According to local media, the Second Department of Second Research Institute, CASIC (China Aerospace Science & Industry Corp) has successfully developed a deep-learning-based intelligent driver assistance system that can perceive the real-time surroundings by virtue of the tiny embedded chips. The accuracy in object identification has reportedly reached the world-advanced level.
The public data show that the intelligent driving system's highest accuracy in object identification has so far reached 90.55%, while it still takes 4 seconds to process an image. The algorithm of the driver assistance system developed by CASIC can reach an accuracy rate up to 90.05%. What's more, it only requires 0.03 seconds to process an image.

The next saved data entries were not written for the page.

-- ==== Sys2Proof/Tests/Slice0.lean ====
section
/-! SUPPORT. Tests. The expected values are the vectors of spec/95_test_vectors.md, its mapper table, or words written out
from the tables of 30_encoding.md; each test names its source. The witnesses at the end show, for every statement with
hypotheses, a state and operands that meet them. -/

open Sys2Proof Sys2Proof.Machine

namespace Sys2Proof.Tests

set_option maxRecDepth 20000

/-! ## Helpers -/

/-- The state an outcome goes on in. -/
def nextOf : Host.Outcome State Fault Refusal → State
  | .next t => t
  | .fault _ | .refused _ => State.reset

/-- `ACTIVE = TARGET = VISIBLE = 1`. -/
def frameOne : State := { State.reset with active := 1, chip := ⟨1, 1, []⟩ }

/-- The font of the vectors, `FONT[g][k] = (g * (k + 1)) mod 128`. -/
def testFont : Font := fun g k => BitVec.ofNat 7 (g.val * (k.val + 1))

/-- SCROLL from the launch state with the font of the vectors. -/
def scrollTest (text : List Byte) (b : BitVec 16) : State := (State.reset.loadScroll b text).scrollText testFont

/-- `SEL`, `CLR` and `PIX` as the vectors write them, through the driver words of R131 to R133. -/
def words (s : State) : List (BitVec 18) := s.trace.map Prim.word

/-- The image string of V40. -/
def zeros : List Byte :=
  (List.range 125).map fun p => if p % 18 = 17 then 0x3A else 0x30

/-! ## Well-formedness -/

theorem test_wf_scroll_too_long : (Instr.scroll 30 (List.replicate 256 65)).wellFormed = false := by decide
theorem test_wf_scroll_longest : (Instr.scroll 30 (List.replicate 255 65)).wellFormed = true := by decide
theorem test_wf_pixels_too_many : (Instr.pixels (List.replicate 256 ⟨0, 0, 1⟩)).wellFormed = false := by decide
theorem test_wf_imgstr_too_long : (Instr.imgstr (List.replicate 256 0x30)).wellFormed = false := by decide
theorem test_wf_setPixel_no_column : (Instr.setPixel 9 0 30).wellFormed = false := by decide

/-! ## Decoding: words written out from R84 and R88, one per constructor -/

theorem test_decode_clear : decodeCommand [0x01] = .ok (.clear, []) := by decide
/-- `SCROLL "Hi", 300`: brightness 300 is `2C 01`. -/
theorem test_decode_scroll :
    decodeCommand [0x02, 0x2C, 0x01, 0x02, 0x48, 0x69, 0x07] = .ok (.scroll 300 [0x48, 0x69], [0x07]) := by decide
/-- `SCROLLN −5, 30` of V23. -/
theorem test_decode_scrolln :
    decodeCommand [0x03, 0x1E, 0x00, 0xFB, 0xFF, 0xFF, 0xFF] = .ok (.scrolln 30 (BitVec.ofInt 32 (-5)), []) := by decide
/-- V13: brightness −5 is `FB FF`. -/
theorem test_decode_draw :
    decodeCommand [0x04, 0xFB, 0xFF, 0x81, 0, 0, 0, 0, 0, 0, 0, 0, 0, 0, 0, 0, 0, 0, 0, 0x40] =
      .ok (.draw (BitVec.ofInt 16 (-5)) #v[0x81, 0, 0, 0, 0, 0, 0, 0, 0, 0, 0, 0, 0, 0, 0, 0, 0x40], []) := by decide
/-- V46. -/
theorem test_decode_pixels :
    decodeCommand [0x05, 0x02, 0, 0, 1, 0x11, 0, 1] = .ok (.pixels [⟨0, 0, 1⟩, ⟨17, 0, 1⟩], []) := by decide
theorem test_decode_imgstr : decodeCommand [0x06, 0x02, 0x39, 0x3A, 0x01] = .ok (.imgstr [0x39, 0x3A], [0x01]) := by
  decide
/-- V3. -/
theorem test_decode_paddr : decodeCommand [0x07, 0x08, 0x03] = .ok (.paddr 8 3, []) := by decide
/-- `01`, 14 zeros, show, id. -/
theorem test_decode_selectFrame : decodeDriver 0b01_00000000000000_1_0#18 = .ok (.selectFrame 0 true) := by decide
/-- `10`, 16 zeros. -/
theorem test_decode_clearFrame : decodeDriver 0b10_0000000000000000#18 = .ok .clearFrame := by decide
/-- `11`, column 8, row 4, brightness 30: the word `0x3841E` of S3. -/
theorem test_decode_setPixel : decodeDriver 0b11_1000_0100_00011110#18 = .ok (.setPixel 8 4 30) := by decide
/-- Reserved bits and the code 00 are no primitive (R99). -/
theorem test_decode_reserved : decodeDriver 0x10004 = .error .driverReservedBits ∧
    decodeDriver 0x20001 = .error .driverReservedBits ∧ decodeDriver 0x00000 = .error .driverOpNone := by decide
/-- V53 to V55. -/
theorem test_decode_illegal : decodeCommand [0x00] = .error (.illegalOpcode 0) ∧
    decodeCommand [0x08, 0x01] = .error (.illegalOpcode 8) ∧ decodeCommand [0xFF] = .error (.illegalOpcode 0xFF) := by
  decide
theorem test_decode_incomplete : decodeCommand [0x02, 0x1E, 0x00, 0x03, 0x61, 0x62] = .error .incomplete ∧
    decodeCommand [] = .error .incomplete := by decide
theorem test_encode_draw : encode (.draw 300 #v[1, 0, 0, 0, 0, 0, 0, 0, 0, 0, 0, 0, 0, 0, 0, 0, 2]) =
    .command [0x04, 0x2C, 0x01, 0x01, 0, 0, 0, 0, 0, 0, 0, 0, 0, 0, 0, 0, 0, 0, 0, 0x02] := by decide
theorem test_table_words : decodeTableWord 8 0x01 = some .clear ∧ decodeTableWord 8 0x02 = some (.scroll 0 []) ∧
    decodeTableWord 24 0x10000 = some (.selectFrame 0 false) ∧ decodeTableWord 24 0x30000 = some (.setPixel 0 0 0) := by
  decide

/-! ## The mapper: section 2 of the vectors, row by row -/

theorem test_map_rows : (List.finRange 7).map (fun y => (List.finRange 17).map fun x => (mapIndex x y).toNat) =
    [[7, 23, 39, 55, 71, 87, 103, 119, 135, 136, 120, 104, 88, 72, 56, 40, 24],
     [6, 22, 38, 54, 70, 86, 102, 118, 134, 137, 121, 105, 89, 73, 57, 41, 25],
     [5, 21, 37, 53, 69, 85, 101, 117, 133, 138, 122, 106, 90, 74, 58, 42, 26],
     [4, 20, 36, 52, 68, 84, 100, 116, 132, 139, 123, 107, 91, 75, 59, 43, 27],
     [3, 19, 35, 51, 67, 83, 99, 115, 131, 140, 124, 108, 92, 76, 60, 44, 28],
     [2, 18, 34, 50, 66, 82, 98, 114, 130, 141, 125, 109, 93, 77, 61, 45, 29],
     [1, 17, 33, 49, 65, 81, 97, 113, 129, 142, 126, 110, 94, 78, 62, 46, 30]] := by decide

/-! ## The instructions -/

/-- V30. -/
theorem test_clear : words (nextOf (exec .clear frameOne)) = [0x20000] ∧
    (nextOf (exec .clear frameOne)).rsp = some 0x0000 ∧ (nextOf (exec .clear frameOne)).active = 1 := by decide
theorem test_clear_cells : memRead (cellAddr 1 143) (nextOf (exec .clear frameOne)).chip.fm = some 0 ∧
    memRead (cellAddr 0 143) (nextOf (exec .clear frameOne)).chip.fm = none := by decide

/-- V22: the three cells side by side, one draw of 44 primitives. -/
theorem test_scroll_static : (scrollTest [65, 66, 67] 30).sb = #v[0x21, 0x42, 0x63, 0x04, 0x25, 0x00, 0x22, 0x44, 0x66,
      0x08, 0x2A, 0x00, 0x23, 0x46, 0x69, 0x0C, 0x2F] ∧
    (scrollTest [65, 66, 67] 30).trace.length = 44 ∧ (scrollTest [65, 66, 67] 30).active = 1 := by decide
/-- V42. -/
theorem test_scroll_unrenderable : (nextOf (exec (.scroll 30 [0x61, 0x62, 0x7F]) State.reset)).rsp = some 0x0102 ∧
    (nextOf (exec (.scroll 30 [0x61, 0x62, 0x7F]) State.reset)).trace = [] := by decide
/-- V25, steps 0 and 1 of 24: cursor, bitmap and words. -/
theorem test_scroll_animated :
    let u := State.marqueeSteps testFont 2 (State.reset.loadScroll 300 [65, 66, 67, 68]).startMarquee
    u.sb = #v[0, 0, 0, 0, 0, 0, 0, 0, 0, 0, 0, 0, 0, 0, 0, 0x21, 0x42] ∧ u.ci = 0 ∧ u.sc = 2 ∧ u.active = 0 ∧
    words u = [0x10001, 0x20000, 0x318FF, 0x31DFF, 0x10003,
      0x10000, 0x20000, 0x328FF, 0x32DFF, 0x319FF, 0x31EFF, 0x10002] := by decide

/-- V23. -/
theorem test_scrolln : (scrollTest (dec (BitVec.ofInt 32 (-5))) 30).sb = #v[0x0D, 0x1A, 0x27, 0x34, 0x41, 0x00, 0x15, 0x2A,
      0x3F, 0x54, 0x69, 0, 0, 0, 0, 0, 0] ∧ (scrollTest (dec (BitVec.ofInt 32 (-5))) 30).trace.length = 37 := by decide
/-- V24: the longest decimal text, `-2147483648`. -/
theorem test_scrolln_dec : dec 0x80000000 = [45, 50, 49, 52, 55, 52, 56, 51, 54, 52, 56] ∧ dec 0 = [48] := by decide

/-- V13: bit 7 of `81` is ignored, brightness −5 is 0, and the pixels are still emitted. -/
theorem test_draw : words (nextOf (exec
      (.draw (BitVec.ofInt 16 (-5)) #v[0x81, 0, 0, 0, 0, 0, 0, 0, 0, 0, 0, 0, 0, 0, 0, 0, 0x40]) State.reset)) =
    [0x10001, 0x20000, 0x30700, 0x31E00, 0x10003] := by decide
/-- V17: the two columns on either side of the split. -/
theorem test_draw_split : (words (nextOf (exec
      (.draw 30 #v[0, 0, 0, 0, 0, 0, 0, 0, 0x7F, 0x7F, 0, 0, 0, 0, 0, 0, 0]) State.reset))).map
        (fun w => (w.extractLsb' 8 8).toNat) =
    [0, 0, 135, 134, 133, 132, 131, 130, 129, 136, 137, 138, 139, 140, 141, 142, 0] := by decide

/-- V31. -/
theorem test_pixels : words (nextOf (exec (.pixels [⟨0, 0, 9⟩, ⟨16, 6, 5⟩, ⟨8, 3, 0xFD⟩, ⟨8, 3, 12⟩, ⟨9, 0, 1⟩])
      State.reset)) = [0x10001, 0x20000, 0x307FF, 0x31E8D, 0x38400, 0x384FF, 0x3881C, 0x10003] := by decide
/-- V46. -/
theorem test_pixels_off_panel : (nextOf (exec (.pixels [⟨0, 0, 1⟩, ⟨17, 0, 1⟩]) State.reset)).rsp = some 0x0301 ∧
    (nextOf (exec (.pixels [⟨0, 0, 1⟩, ⟨17, 0, 1⟩]) State.reset)).trace = [] := by decide

/-- V41: `9` at position 0, `5` at 16, `3` at 116. -/
theorem test_imgstr : ((nextOf (exec (.imgstr (((zeros.set 0 0x39).set 16 0x35).set 116 0x33)) State.reset)).chip.fm.filter
      fun c => c.2 ≠ 0) = [(144 + 7, 255), (144 + 24, 141), (144 + 129, 85)] := by decide
/-- V50, V51 and V52. -/
theorem test_imgstr_malformed : (nextOf (exec (.imgstr (zeros ++ [0x3A])) State.reset)).rsp = some 0x027D ∧
    (nextOf (exec (.imgstr (zeros.set 17 0x30)) State.reset)).rsp = some 0x0211 ∧
    (nextOf (exec (.imgstr (zeros.set 40 0x61)) State.reset)).rsp = some 0x0228 := by decide

/-- V3 and V7. -/
theorem test_paddr : (nextOf (exec (.paddr 8 3) State.reset)).rsp = some 0x0084 ∧
    (nextOf (exec (.paddr 9 6) State.reset)).rsp = some 0x008E := by decide
/-- V10 and V11. -/
theorem test_paddr_off_panel : (nextOf (exec (.paddr 17 0) State.reset)).rsp = some 0x0300 ∧
    (nextOf (exec (.paddr 0 7) State.reset)).rsp = some 0x0300 := by decide

/-- R131: aiming at a frame does not show it. -/
theorem test_selectFrame : (nextOf (exec (.selectFrame 1 false) State.reset)).chip = ⟨1, 0, []⟩ ∧
    (nextOf (exec (.selectFrame 1 true) State.reset)).chip = ⟨1, 1, []⟩ := by decide
/-- R132: all 144 cells of the aimed-at frame, none of the other. -/
theorem test_clearFrame : (nextOf (exec .clearFrame frameOne)).chip.fm = (List.range 144).map fun k => (144 + k, 0) := by
  decide
/-- R133, at the last cell of a frame. -/
theorem test_setPixel : (nextOf (exec (.setPixel 8 15 30) frameOne)).chip.fm = [(287, 30)] := by decide
/-- R58: there is no column 9. -/
theorem test_setPixel_no_cell : exec (.setPixel 9 0 30) State.reset = .fault .noSuchCell := rfl

/-! ## Steps -/

/-- V54: an illegal opcode is one byte. -/
theorem test_step_illegal : (nextOf (step { State.reset with cmdIn := [0x08, 0x01] })).rsp = some 0x0408 ∧
    (nextOf (step { State.reset with cmdIn := [0x08, 0x01] })).cmdIn = [0x01] := by decide
/-- S3 as bytes. -/
theorem test_step_paddr : (nextOf (step { State.reset with cmdIn := [0x07, 0x08, 0x03, 0x01] })).rsp = some 0x0084 ∧
    (nextOf (step { State.reset with cmdIn := [0x07, 0x08, 0x03, 0x01] })).cmdIn = [0x01] := by decide
theorem test_step_fetches : (nextOf (step (State.reset.withFetchWord 24 0x10003))).chip = ⟨1, 1, []⟩ ∧
    (nextOf (step (State.reset.withFetchWord 8 0x07))).rsp = some 0x0007 := by decide

/-! ## Witnesses: the hypotheses of every statement can be met -/

/-- A state in the middle of a bitmap draw, with nothing presented. -/
def drawing (d : DrawSub) (target : FrameId) (word : Option (BitVec 18)) : State :=
  { State.reset with phase := .bitmapDraw, dsub := some d, drv := word, chip := ⟨target, 0, []⟩ }

/-- A response waits. -/
def responding : State := { State.reset with phase := .respond, err := 3, rsp := some 0x0300 }

/-- CLEAR has presented its primitive. -/
def clearingNow : State := { State.reset with phase := .clearing, cb := [1], drv := some 0x20000 }

/-- `Idle`, with a command and a byte more to come. -/
def waiting (bytes : List Byte) : State := { State.reset with cmdIn := bytes }
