-- ==== Sys2Proof/Machine/Operands.lean ====
section
/-! DEFINITION. How the fields of one unit's word become those of another: the sign extension of `k` (R17), the alignment
of the fraction (R39), the fields of a normal binary32 input (R42), the output word of TOFLOAT (R43, R90) and the two
outputs that R6 makes a parameter (NAN_OUT, INF_POLICY). -/

namespace Sys2Proof.Machine

open Sys2Proof

/-- UNPACK's outputs fed to PACK's inputs: `k` is sign-extended from 4 to 9 bits, `sext_9(k)` (R17, R47). -/
def packInputsOf (d : DecodedFields) : PackInputs :=
  { sign := d.sign, k := d.k.signExtend 9, exponent := d.exponent, fraction := d.fraction }

/-- `rem` fraction bits of a byte to the 6-bit, left-aligned fraction: `F = field << (6 − rem)` (R39). The 6-bit shift drops
the bits of the byte above its fraction field. With `rem = 0` everything is shifted out and `F = 0`. -/
def fractionFromField (field : BitVec 8) (rem : Nat) : BitVec 6 := (field.setWidth 6) <<< (6 - rem)

/-- The 6-bit fraction to the `rem` bits that fit in the byte: `field = F >> (6 − rem)` (R39). With `rem = 0` it is 0. -/
def fieldFromFraction (fraction : BitVec 6) (rem : Nat) : BitVec 8 := (fraction >>> (6 - rem)).setWidth 8

/-- `k = E − 127` of a normal input, `sext_9(zext_9(E) − 127)` (R42, R80). -/
def regimeOfExponent (e : BitVec 8) : BitVec 9 := e.setWidth 9 - 127#9

/-- `F = M[22:17]` of a normal input (R42). -/
def fractionOfSignificand (m : BitVec 23) : BitVec 6 := m.extractLsb' 17 6

/-- The fields that FROMFLOAT passes to PACK for a normal input; `exponent` is tied to 0 (R42, R56, R80). -/
def packInputsOfFloat (sign : Bool) (e : BitVec 8) (m : BitVec 23) : PackInputs :=
  { sign, k := regimeOfExponent e, exponent := 0#1, fraction := fractionOfSignificand m }

/-- The biased exponent of TOFLOAT's output: `zext_8(sext_9(k) + 127)` (R92). -/
def exponentOfRegime (k : BitVec 4) : BitVec 8 := (k.signExtend 9 + 127#9).setWidth 8

/-- The trailing significand of TOFLOAT's output: `f_out[22:17] = F` and 17 zeros for the divisor 64 (R90); one place lower
for the divisor 128 (spec/92_eei_decisions.md D1, reading L-B). -/
def significandOfFraction (div : Config.Divisor) (fraction : BitVec 6) : BitVec 23 :=
  match div with
  | .div64 => fraction ++ 0#17
  | .div128 => 0#1 ++ fraction ++ 0#16

/-- TOFLOAT's output word for the fields of an ordinary byte (R43, R90). -/
def floatOfFields (div : Config.Divisor) (d : DecodedFields) : Binary32 :=
  floatWord d.sign (exponentOfRegime d.k) (significandOfFraction div d.fraction)

/-- NAN_OUT (R87, D3): the NaN of an implementation, with the free sign and payload of Config. A payload of 0 would make an
infinity, so `0x400000`, the payload of the spec's default `0x7FC00000`, stands for it: the value is a NaN whatever the two
free values are, and every binary32 NaN is one of its values. -/
def nanOut : Binary32 :=
  floatWord Config.nanSign 0xFF#8 (if Config.nanPayload = 0#23 then 0x400000#23 else Config.nanPayload)

/-- FROMFLOAT of an infinity (R72; U1 for the policy the spec did not take). -/
def infinityByte (policy : Config.InfPolicy) (sign : Bool) : PositByte :=
  match policy with
  | .nar => 0x80#8
  | .saturate => rawByte sign 0x7F#8

end Sys2Proof.Machine
end

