-- ==== Sys2Proof/Machine/Decoder.lean ====
section
/-! DEFINITION. posit8_decoder, spec/42_decoder_tofloat.md: operation TOFLOAT, and the POSIT8 rows of the table, each of
which is a class of the bytes that UNPACK and TOFLOAT read. A POSIT8 row presents its byte to both (assumption 5). -/

namespace Sys2Proof.Machine

open Sys2Proof

/-- TOFLOAT (R92): the two tests of the raw byte (R86, R87) come before UNPACK's outputs are used (R88, R90). -/
def decodeByte (div : Config.Divisor) (b : PositByte) : Binary32 :=
  if b = 0x00#8 then 0x00000000#32
  else if b = 0x80#8 then nanOut
  else floatOfFields div (unpackByte b)

/-- TOFLOAT evaluates what is on `p_in` (R85 to R94). -/
def execToFloat (b : PositByte) (s : State) : Host.Outcome State Fault Refusal :=
  .next (s.showDecoder { pIn := b, fOut := decodeByte Config.divisor b })

/-! ### POSIT8_RAW -/

/-- ZERO: TOFLOAT gives +0.0 (R86); UNPACK, which has no test for it, gives (0, −7, 0, 0) (R68). -/
def execZero (s : State) : Host.Outcome State Fault Refusal :=
  .next (s.showByte 0x00#8 { sign := false, k := -7#4, exponent := 0#1, fraction := 0#6 } 0x00000000#32)

/-- NAR: TOFLOAT gives a NaN (R87); UNPACK gives (0, 0, 0, 0) (R61). -/
def execNar (s : State) : Host.Outcome State Fault Refusal :=
  .next (s.showByte 0x80#8 { sign := false, k := 0#4, exponent := 0#1, fraction := 0#6 } nanOut)

/-! ### POSIT8_MAG: one row of R36 each -/

/-- K_P6: `k = 6`, no terminator, maxpos. -/
def execKP6 (sign : Bool) (s : State) : Host.Outcome State Fault Refusal := .next (s.showRow rowP6 sign 0#8)

/-- K_P5: `k = 5`, no fraction bit. -/
def execKP5 (sign : Bool) (s : State) : Host.Outcome State Fault Refusal := .next (s.showRow rowP5 sign 0#8)

/-- K_P4: `k = 4`, 1 fraction bit. -/
def execKP4 (sign : Bool) (f : BitVec 1) (s : State) : Host.Outcome State Fault Refusal :=
  .next (s.showRow rowP4 sign (f.setWidth 8))

/-- K_P3: `k = 3`, 2 fraction bits. -/
def execKP3 (sign : Bool) (f : BitVec 2) (s : State) : Host.Outcome State Fault Refusal :=
  .next (s.showRow rowP3 sign (f.setWidth 8))

/-- K_P2: `k = 2`, 3 fraction bits. -/
def execKP2 (sign : Bool) (f : BitVec 3) (s : State) : Host.Outcome State Fault Refusal :=
  .next (s.showRow rowP2 sign (f.setWidth 8))

/-- K_P1: `k = 1`, 4 fraction bits. -/
def execKP1 (sign : Bool) (f : BitVec 4) (s : State) : Host.Outcome State Fault Refusal :=
  .next (s.showRow rowP1 sign (f.setWidth 8))

/-- K_P0: `k = 0`, 5 fraction bits. -/
def execKP0 (sign : Bool) (f : BitVec 5) (s : State) : Host.Outcome State Fault Refusal :=
  .next (s.showRow rowP0 sign (f.setWidth 8))

/-- K_M1: `k = −1`, 5 fraction bits. -/
def execKM1 (sign : Bool) (f : BitVec 5) (s : State) : Host.Outcome State Fault Refusal :=
  .next (s.showRow rowM1 sign (f.setWidth 8))

/-- K_M2: `k = −2`, 4 fraction bits. -/
def execKM2 (sign : Bool) (f : BitVec 4) (s : State) : Host.Outcome State Fault Refusal :=
  .next (s.showRow rowM2 sign (f.setWidth 8))

/-- K_M3: `k = −3`, 3 fraction bits. -/
def execKM3 (sign : Bool) (f : BitVec 3) (s : State) : Host.Outcome State Fault Refusal :=
  .next (s.showRow rowM3 sign (f.setWidth 8))

/-- K_M4: `k = −4`, 2 fraction bits. -/
def execKM4 (sign : Bool) (f : BitVec 2) (s : State) : Host.Outcome State Fault Refusal :=
  .next (s.showRow rowM4 sign (f.setWidth 8))

/-- K_M5: `k = −5`, 1 fraction bit. -/
def execKM5 (sign : Bool) (f : BitVec 1) (s : State) : Host.Outcome State Fault Refusal :=
  .next (s.showRow rowM5 sign (f.setWidth 8))

/-- K_M6: `k = −6`, no fraction bit, minpos. -/
def execKM6 (sign : Bool) (s : State) : Host.Outcome State Fault Refusal := .next (s.showRow rowM6 sign 0#8)

/-- K_M7: the magnitude byte `0x00`, "reached by UNPACK only when UNPACK is applied to `0x00` directly" (R36): UNPACK reports
`k = −7` (R68), and posit8_decoder, for which the raw byte `0x00` is the row ZERO, is shown nothing. -/
def execKM7 (s : State) : Host.Outcome State Fault Refusal :=
  .next (s.showUnpack { byte := 0x00#8, fields := { sign := false, k := -7#4, exponent := 0#1, fraction := 0#6 } })

end Sys2Proof.Machine
end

The R&D team of the Second Department has made a series of breakthroughs in many core technologies, including multi-object detection and identification, driving area segmentation and traffic lane detection, etc. Besides, the team has built technical barriers in such areas as deep neural networks (DNN) compression, DNN compiler toolchain and intelligent accelerator, etc. Guo Rui, director of the R&D team, explained that the scene semantic segmentation is to let computer understand what the image it sees stands for. Using DNN, the machine can extract the high-level semantic features by self-learning which exempts the object identification from being interfered by backlighting, shadow and image defect, etc.
Guo Rui added that they have shifted the working focus to the engineering and production of the intelligent driver assistance system. Besides, the team has joined hands with some automakers to test the product's function and conduct trial-manufacturing. It is expected that the intelligent driver assistance system will be mass produced on a small scale by the end of this year.
Additionally, the R&D team is developing a new-type intelligent sensor that integrates visible light, infrared and millimeter-wave radar, which is available even in some special scenarios, such as complex light conditions and the night march with lighting forbidden.